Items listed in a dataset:
──────────

-- ==== Sys2Proof/Tests/Slice0.lean ====
section
/-! SUPPORT. The model's own tests.  Expected values are from 95_test_vectors.md (the vector's name stands beside a test), from
the worked examples of the rules, or calculated by hand from them; the fixtures are the spec's.  After the tests, one witness for
the hypotheses of each statement, clause by clause. -/

namespace Sys2Proof.Tests

open Sys2Proof Sys2Proof.Machine

/-! ### Small states -/

def roms : Roms :=
  { params := Config.params
    tables := [Fixtures.tRef0, Fixtures.tRef1]
    bank := Fixtures.bankRef
    policy := Fixtures.policyRef }

def config (bigEndian ext : Bool) (check : CheckMode) (chkBase0 : Bool) : Configuration :=
  { bigEndian := bigEndian, ext := [ext], features := FeatureSet.all, check := check, chkBase0 := chkBase0 }

/-- A request for some bytes, big-endian, no extension mode, `FAIL_CLOSED`, `CHK_BASE0` = 0. -/
def request (bytes : List Byte) : State :=
  { State.reset with
    cfg := config true false .failClosed false
    roms := roms
    request := { req := true, buf := Memory.writeBytes [] 0 bytes, avail := bytes.length, addr := 0#64 } }

def setCheck (check : CheckMode) (s : State) : State := { s with cfg := { s.cfg with check := check } }
def setBase0 (s : State) : State := { s with cfg := { s.cfg with chkBase0 := true } }
def setParams (p : Params) (s : State) : State := { s with roms := { s.roms with params := p } }
def setExt (s : State) : State := { s with cfg := { s.cfg with ext := [true] } }
def setGrain (s : State) : State := { s with aux := { s.aux with grain := .cursor } }

/-- A call in which an opcode's field is reached with some operands in the list. -/
def field (word : Word) (opcode : OpcId) (ops : List Operand) : State :=
  { request [] with
    request := { req := false, buf := [], avail := 4, addr := 0#64 }
    work := { State.reset.work with
      word := word
      leaf := ⟨headerOf opcode 2#4, [0x0E6A0000#32, 0xC5000200#32]⟩
      record := { opcode := opcode, ops := ops, len := 0#3 }
      phase := .resolving } }

def next (o : Host.Outcome State Fault Refusal) : Option State :=
  match o with
  | .next s => some s
  | .fault _ => none
  | .refused _ => none

def refusal (o : Host.Outcome State Fault Refusal) : Option Refusal :=
  match o with
  | .next _ => none
  | .fault _ => none
  | .refused r => some r

def result (i : Instr) (s : State) : Option OpResult := (next (exec i s)).map (·.aux.result)
def ops (i : Instr) (s : State) : Option (List Operand) := (next (exec i s)).map (·.work.record.ops)
def cause (i : Instr) (s : State) : Option Cause := (next (exec i s)).bind (·.aux.attemptCause)
def response (i : Instr) (s : State) : Option Response := (next (exec i s)).map (·.response)

def success (opcode : OpcId) (ops : List Operand) : Option Response :=
  some { rsp := true, status := .success, outRec := { opcode := opcode, ops := ops, len := 4#3 }, consumed := 4#3 }
def failure : Option Response :=
  some { rsp := true, status := .fail, outRec := { opcode := 0, ops := [], len := 0#3 }, consumed := 0#3 }

/-! ### WellFormed refuses an ill-formed term of each check -/

theorem test_wf_range : (Instr.gpr 3 4 0).wellFormed = false ∧ (Instr.crbitm 0 31 0).wellFormed = false ∧
    (Instr.memrix 2 20 1).wellFormed = false ∧ (Instr.simm 5 5 0).wellFormed = true := by decide
theorem test_wf_width : (Instr.memri 19 0 1).wellFormed = false ∧ (Instr.memri 20 0 1).wellFormed = true ∧
    (Instr.memrix 20 1 1).wellFormed = false ∧ (Instr.memrix 20 2 1).wellFormed = true ∧
    (Instr.crbitm 20 12 1).wellFormed = false ∧ (Instr.crbitm 19 12 1).wellFormed = true := by decide
theorem test_wf_extract : (Instr.extract 0 4 5).wellFormed = false ∧ (Instr.extract 0 32 0).wellFormed = false := by decide
theorem test_wf_sext : (Instr.sext 1 0).wellFormed = false ∧ (Instr.sext 1 65).wellFormed = false := by decide
theorem test_wf_shl : (Instr.shl 1 64).wellFormed = false := by decide
theorem test_wf_ctz : (Instr.ctz 0).wellFormed = false := by decide
theorem test_wf_opsInsert : (Instr.opsInsert 8 (.imm 0)).wellFormed = false := by decide
theorem test_wf_register : (Instr.opsAppend (.reg 0)).wellFormed = false ∧
    (Instr.opsAppend (.reg 0x10000)).wellFormed = false ∧ (Instr.opsInsert 0 (.reg 0)).wellFormed = false := by decide
theorem test_wf_bank : (Instr.resolve 0 1).wellFormed = false ∧ (Instr.resolve 14 1).wellFormed = false := by decide
theorem test_wf_policy : (Instr.policy 0x10000).wellFormed = false := by decide
theorem test_wf_match : (Instr.matchLeaf 0 0 ⟨[2, 1]⟩).wellFormed = false := by decide
theorem test_wf_leaf : (Instr.leaf 1 9).wellFormed = false ∧ (Instr.leaf 0x10000 1).wellFormed = false := by decide

/-! ### Decoding: words written out from the formats (30_encoding.md R61, R62; 95_test_vectors.md section 3) -/

/-- `class ++ hi ++ lo ++ fid ++ reserved`, from R61 and the class codes of R63; the reserved bits are ignored (R73). -/
theorem test_decode_register_classes :
    decodeDescriptor 0b00001_11001_10101_00000000_000000000#32 = some (.gpr 25 21 0) ∧
    decodeDescriptor 0b00010_10100_10000_00000001_000000000#32 = some (.gprz 20 16 1) ∧
    decodeDescriptor 0b00011_11001_10101_00000000_111111111#32 = some (.g64 25 21 0) ∧
    decodeDescriptor 0b00100_01111_01011_00000010_000000000#32 = some (.fps 15 11 2) ∧
    decodeDescriptor 0b00101_01111_01011_00000010_000000000#32 = some (.fpd 15 11 2) ∧
    decodeDescriptor 0b00110_11001_10101_00000000_000000000#32 = some (.vec 25 21 0) ∧
    decodeDescriptor 0b00111_00101_00001_11111111_000000000#32 = some (.vsxl 5 1 255) := by decide
theorem test_decode_more_register_classes :
    decodeDescriptor 0b01000_00101_00001_00000011_000000000#32 = some (.vsxh 5 1 3) ∧
    decodeDescriptor 0b01001_00110_00001_00000011_000000000#32 = some (.vsf 6 1 3) ∧
    decodeDescriptor 0b01010_11001_10111_00000000_000000000#32 = some (.cr 25 23 0) ∧
    decodeDescriptor 0b01011_10100_10000_00000001_000000000#32 = some (.crb 20 16 1) ∧
    decodeDescriptor 0b01100_11001_10101_00000000_000000000#32 = some (.pf0 25 21 0) ∧
    decodeDescriptor 0b01101_11111_11010_00000000_000000001#32 = some (.pf1 31 26 0) := by decide
theorem test_decode_other_classes :
    decodeDescriptor 0b10000_01111_00000_00000010_000000000#32 = some (.uimm 15 0 2) ∧
    decodeDescriptor 0b10001_01111_00000_00000010_000000000#32 = some (.simm 15 0 2) ∧
    decodeDescriptor 0b11000_10100_00000_00000001_000000000#32 = some (.memri 20 0 1) ∧
    decodeDescriptor 0b11001_10100_00010_00000001_000000000#32 = some (.memrix 20 2 1) ∧
    decodeDescriptor 0b11010_10011_01100_00000001_000000000#32 = some (.crbitm 19 12 1) := by decide
/-- R72: the reserved class codes 0, 14, 15, 18 to 23 and 27 to 31. -/
theorem test_decode_reserved_classes :
    ∀ k ∈ [0, 14, 15, 18, 19, 20, 21, 22, 23, 27, 28, 29, 30, 31],
      decodeDescriptor (BitVec.ofNat 32 (k * 2 ^ 27 + 0x06400000)) = none := by decide
/-- The descriptor words of 95_test_vectors.md section 3. -/
theorem test_decode_fixture_descriptors :
    Fixtures.leafAddi.fds.map decodeDescriptor = [some (.gpr 25 21 0), some (.gprz 20 16 1), some (.simm 15 0 2)] ∧
    Fixtures.leafStdu.fds.map decodeDescriptor = [some (.g64 25 21 0), some (.memrix 20 2 1)] ∧
    Fixtures.leafOri.fds.map decodeDescriptor = [some (.gpr 20 16 0), some (.gpr 25 21 1), some (.uimm 15 0 2)] ∧
    Fixtures.leafPfadd.fds.map decodeDescriptor = [some (.pf0 25 21 0), some (.pf0 20 16 1), some (.pf0 15 11 2)] := by decide
/-- R62: the header of `FX_PFADD`, and one with its reserved bits set. -/
theorem test_decode_header :
    decodeHeader 0b0000000100000001_0011_000000000000 = .leaf 0x0101 3 ∧
    decodeHeader 0b1111111111111111_1000_111111111111 = .leaf 0xFFFF 8 := by decide
/-- R169: words of `T_REF0` with the field layouts of its leaves. -/
theorem test_decode_primary :
    decodePrimary 0b001110_00011_00100_1000000000000000#32 = some (.fxAddi 3 4 0x8000) ∧
    decodePrimary 0b100000_01001_00010_0000000000001000#32 = some (.fxLwz 9 2 8) ∧
    decodePrimary 0b100001_01001_11111_1111111111111100#32 = some (.fxLwzu 9 31 0xFFFC) ∧
    decodePrimary 0b100101_00001_00101_0000000000010000#32 = some (.fxStwu 1 5 0x0010) ∧
    decodePrimary 0b111010_00111_00110_11111111111110_01#32 = some (.fxLdu 7 6 0x3FFE) ∧
    decodePrimary 0b111110_00001_00001_11111111100100_01#32 = some (.fxStdu 1 1 0x3FE4) := by decide
theorem test_decode_more_primary :
    decodePrimary 0b011111_00011_1_00000001_0_0000010011_0#32 = some (.fxMfocrf 3 0x01 0 0) ∧
    decodePrimary 0b011111_00011_1_10000000_1_0000010011_1#32 = some (.fxMfocrf 3 0x80 1 1) ∧
    decodePrimary 0b111111_00001_00010_00011_0000010101_0#32 = some (.fxFadd 1 2 3 0) ∧
    decodePrimary 0b000100_00010_00011_00100_00000000000#32 = some (.fxVadd 2 3 4) ∧
    decodePrimary 0b011000_00110_00101_1111111111111111#32 = some (.fxOri 6 5 0xFFFF) ∧
    decodePrimary 0b111010_00111_00110_11111111111110_00#32 = none ∧
    decodePrimary 0x10002594#32 = none := by decide
theorem test_decode_extension :
    decodeExtension 0b000100_00010_00011_00100_00000000000#32 = some (.fxPfadd 2 3 4) ∧
    decodeExtension 0x38648000#32 = none := by decide
/-- V-DEC-15 in both byte orders, with a byte that is left over; a short sequence. -/
theorem test_decode_bytes :
    decodeBytes true .primary [0x94, 0x25, 0x00, 0x10, 0xAA] = .ok (.fxStwu 1 5 0x10, [0xAA]) ∧
    decodeBytes false .primary [0x10, 0x00, 0x25, 0x94] = .ok (.fxStwu 1 5 0x10, []) ∧
    decodeBytes false .primary [0x94, 0x25, 0x00, 0x10] = .error .noLeaf ∧
    decodeBytes true .descriptor [0x94, 0x25, 0x00] = .error .short ∧
    decodeBytes true .descriptor [0x70, 0x00, 0x00, 0x00] = .error (.reservedClass 14) := by decide
/-- A bare word (log entry 10): a descriptor, an instruction word whose top five bits are a reserved class, a header. -/
theorem test_decode_table_word :
    decodeTableWord 32 0x0E6A0000 = some (.gpr 25 21 0) ∧ decodeTableWord 32 0x94250010 = some (.fxStwu 1 5 0x10) ∧
    decodeTableWord 32 0x00013000 = some (.leaf 1 3) ∧ decodeTableWord 32 0x00000001 = none ∧
    decodeTableWord 0 0 = none := by decide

──────────

▸ What the task asks: Please go through the entries and show every line with the word "opcode".

▸ Task output:
/-- A call in which an opcode's field is reached with some operands in the list. -/
def field (word : Word) (opcode : OpcId) (ops : List Operand) : State :=
      leaf := ⟨headerOf opcode 2#4, [0x0E6A0000#32, 0xC5000200#32]⟩
      record := { opcode := opcode, ops := ops, len := 0#3 }
def success (opcode : OpcId) (ops : List Operand) : Option Response :=
  some { rsp := true, status := .success, outRec := { opcode := opcode, ops := ops, len := 4#3 }, consumed := 4#3 }
  some { rsp := true, status := .fail, outRec := { opcode := 0, ops := [], len := 0#3 }, consumed := 0#3 }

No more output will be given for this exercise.